CHICAGO -- Unlike Shelby Miller 1,200 miles away, A.J. Burnett didn't pose a no-hit threat. He gave up a knock to his second hitter of the game. But 24 batters later, the Cubs had only two other hits, and Burnett's ERA (1.38) was a tick behind Miller's (1.33) as the National League's lowest.
How's that for a farewell tour? Burnett didn't want people to make a big deal of what he proclaimed his final season. But he's turning it into a very big deal himself.
Burnett made his eighth start of the season in the Pirates' 3-0 sweep-averting victory Sunday. He has yet to allow more than two runs in any of them, unprecedented in Buccos history.
"That's legit," Josh Harrison nodded enthusiastically. "Nothing A.J. does amazes us, because we know what he can do and what he does."
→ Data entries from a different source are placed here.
theorem sameLive_writePixel {s t : State} (h : s.SameLive t) (x : PixIndex) (px : Pixel) :
    (writePixel s x px).SameLive (writePixel t x px) := by
  simp_all [State.SameLive]

theorem sameLive_clearPixels {s t : State} (h : s.SameLive t) : (clearPixels s).SameLive (clearPixels t) := by
  simp_all [State.SameLive]

theorem sameLive_startWalker {s t : State} (h : s.SameLive t) : (startWalker s).SameLive (startWalker t) := by
  simp_all [State.SameLive]

/-- A command takes the same branch in both states: LIFE, MAP_READY and the inputs, which decide it, are the same. -/
theorem exec_sameLive {i : Instr} {s t c : State} (h : s.SameLive t) (hc : exec i s = .next c) :
    ∃ d, exec i t = .next d ∧ c.SameLive d := by
  have hin := sameLive_inputs h
  obtain ⟨hlife, hmapReady, -, -, -, -, -, -, -, -, hparams, -⟩ := id h
  rcases exec_cases hc with ⟨pin, rfl, hl, rfl⟩ | ⟨x, r, g, b, rfl, hl, hx, rfl⟩ | ⟨x, r, g, b, rfl, hl, hx, rfl⟩ |
    ⟨rfl, hl, rfl⟩ | ⟨rfl, hl, rfl⟩ | ⟨rfl, rfl⟩ | ⟨rfl, hm, rfl⟩ | ⟨rfl, hwrong⟩
  · rw [hparams, hin]
    exact ⟨_, exec_drvInit_of_uninit pin (hlife ▸ hl), sameLive_initDriver h _ _⟩
  · exact ⟨_, exec_setPixel_of_le r g b (hlife ▸ hl) hx, sameLive_writePixel h _ _⟩
  · exact ⟨_, exec_setPixel_of_ge r g b (hlife ▸ hl) hx, sameLive_raiseFault h _⟩
  · exact ⟨_, exec_clear_of_ready (hlife ▸ hl), sameLive_clearPixels h⟩
  · exact ⟨_, exec_transmit_of_ready (hlife ▸ hl), sameLive_startWalker h⟩
  · exact ⟨_, rfl, by simp_all [State.SameLive]⟩
  · exact ⟨_, exec_readIndex_of_mapReady (hmapReady ▸ hm), by simp_all [State.SameLive]⟩
  · refine ⟨_, ?_, sameLive_raiseFault h .wrongState⟩
    rw [hlife, hmapReady] at hwrong
    rcases hwrong with ⟨pin, rfl, hl⟩ | ⟨x, r, g, b, rfl, hl⟩ | ⟨rfl, hl⟩ | ⟨rfl, hl⟩ | ⟨rfl, hm⟩
    · exact exec_drvInit_of_not_uninit pin hl
    · exact exec_setPixel_of_not_ready x r g b hl
    · exact exec_clear_of_not_ready hl
    · exact exec_transmit_of_not_ready hl
    · exact exec_readIndex_of_not_mapReady hm

theorem commandStep_sameLive {s t c : State} (h : s.SameLive t) (hc : commandStep s = .next c) :
    ∃ d, commandStep t = .next d ∧ c.SameLive d := by
  have haccepts := sameLive_accepts h
  have hin := sameLive_inputs h
  rcases commandStep_cases hc with ⟨ha, rfl⟩ | ⟨ha, i, hd, he⟩ | ⟨ha, ⟨why, hd⟩, rfl⟩
  · exact ⟨t, commandStep_not_accepted (haccepts ▸ ha), h⟩
  · obtain ⟨d, he', hlive⟩ := exec_sameLive h he
    exact ⟨d, (commandStep_accepted ⟨haccepts ▸ ha, hin ▸ hd⟩).trans he', hlive⟩
  · exact ⟨_, commandStep_of_illegal (haccepts ▸ ha) (hin ▸ hd), sameLive_raiseFault h _⟩

/-! The agents: they read the related states `s` and `t` and write into the related states `c` and `d`. -/

section
variable {s t c d : State} (h : s.SameLive t) (hwrite : c.SameLive d)
include h hwrite

/-- The registers are read while the encoder runs, and loaded whole when it starts. -/
theorem sameLive_encoderStep (hsame : c.eRun = s.eRun) : (encoderStep s c).SameLive (encoderStep t d) := by
  obtain ⟨-, -, -, -, -, -, hfifo, hrun, -, -, -, -, -, -, -, hencoder, -⟩ := h
  have hsame' : d.eRun = t.eRun := by
    obtain ⟨-, -, -, -, -, -, -, hrun', -⟩ := hwrite
    rw [← hrun', hsame, hrun]
  cases he : s.eRun with
  | false =>
    have he' : t.eRun = false := hrun ▸ he
    cases hf : s.fifo with
    | nil => rwa [encoderStep_idle c he hf, encoderStep_idle d he' (hfifo ▸ hf)]
    | cons w rest =>
      rw [encoderStep_load hsame hf (by simp [he]), encoderStep_load hsame' (hfifo ▸ hf) (by simp [he'])]
      simp_all [State.SameLive]
  | true =>
    have he' : t.eRun = true := hrun ▸ he
    obtain ⟨hsr, hleft, hcnt⟩ := hencoder he
    by_cases hcell : s.eCnt.toNat < 9
    · rw [encoderStep_inside_cell c he hcell, encoderStep_inside_cell d he' (hcnt ▸ hcell)]
      simp_all [State.SameLive]
    have hcell := Nat.le_of_not_lt hcell
    by_cases hword : 1 < s.eLeft.toNat
    · rw [encoderStep_end_of_cell c he hcell hword, encoderStep_end_of_cell d he' (hcnt ▸ hcell) (hleft ▸ hword)]
      simp_all [State.SameLive]
    have hword := Nat.le_of_not_lt hword
    cases hf : s.fifo with
    | nil =>
      rw [encoderStep_end_of_last_word c he hcell hword hf,
        encoderStep_end_of_last_word d he' (hcnt ▸ hcell) (hleft ▸ hword) (hfifo ▸ hf)]
      simp_all [State.SameLive]
    | cons w rest =>
      rw [encoderStep_load hsame hf fun _ => ⟨hcell, hword⟩,
        encoderStep_load hsame' (hfifo ▸ hf) fun _ => ⟨hcnt ▸ hcell, hleft ▸ hword⟩]
      simp_all [State.SameLive]

theorem sameLive_walkerAdvance (hactive : s.wActive = true) : (walkerAdvance s c).SameLive (walkerAdvance t d) := by
  obtain ⟨-, -, -, -, -, -, -, -, -, -, -, -, -, -, hpos, -⟩ := h
  obtain ⟨hpix, hch⟩ := hpos hactive
  simp only [walkerAdvance, ← hpix, ← hch]
  (repeat' split) <;> simp_all [State.SameLive]

theorem sameLive_walkerStep (hready : s.wActive = true → s.life = .ready) {u : State} (hu : walkerStep s c = .next u) :
    ∃ v, walkerStep t d = .next v ∧ u.SameLive v := by
  have hpush : t.walkerPushes = s.walkerPushes := by
    obtain ⟨-, -, -, -, -, hactive, hfifo, -, -, -, hparams, -⟩ := h
    simp only [State.walkerPushes, State.fifoHasRoom, hactive, hfifo, hparams]
  rcases walkerStep_cases hu with ⟨hp, rfl⟩ | ⟨hp, b, hb, rfl⟩
  · exact ⟨d, by simp [walkerStep, hpush, hp], hwrite⟩
  · obtain ⟨hactive, -⟩ := walkerPushes_iff.mp hp
    have hadvance := sameLive_walkerAdvance (c := fifoPush c (txWord b)) (d := fifoPush d (txWord b)) h
      (by simp_all [State.SameLive]) hactive
    obtain ⟨-, -, -, -, -, -, -, -, -, -, -, -, -, hdriver, hpos, -⟩ := h
    obtain ⟨hpix, hch⟩ := hpos hactive
    have hfb := (hdriver (hready hactive)).1
    rw [hfb, hpix, hch] at hb
    exact ⟨_, by simp [walkerStep, hpush, hp, hb], hadvance⟩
As Burnett continued his flight, he ended the Pirates' plight.
"Just what we need," manager Clint Hurdle said after Burnett took 93-mph fastballs and dive-below-the-knees curves to the Bucs' four-game losing skid. "He pitched with a will to win. He competed very, very well."
The manager punctuated that last remark with a chortle, as if to say, 'Hey, how's that for an understatement?"
Burnett has acknowledged what fuels the absolutely best pitching he has ever done. And it's definitely not high-octane.
"Just trying to keep the ball down in the zone, not get away from my game no matter what they're trying to do," Burnett said. "I'm still going to get my strikeouts when I need them, but not trying to strike everybody out."
As he did for most of his career. At 38, as he has often noted, he had to change. Right now, that change is about on a par with Babe Ruth's change from pitcher to hitter.
"He has really settled in on just making the next good pitch," Hurdle said. "No diversion, no panic, no urgency. [The Cubs'] lineup has been stringing out counts -- we've seen it all weekend -- and they did a little bit of the same to him.
"He stayed on it, kept mixing it up. Kept changing angles on the curve. Most importantly, he got outs when he needed to."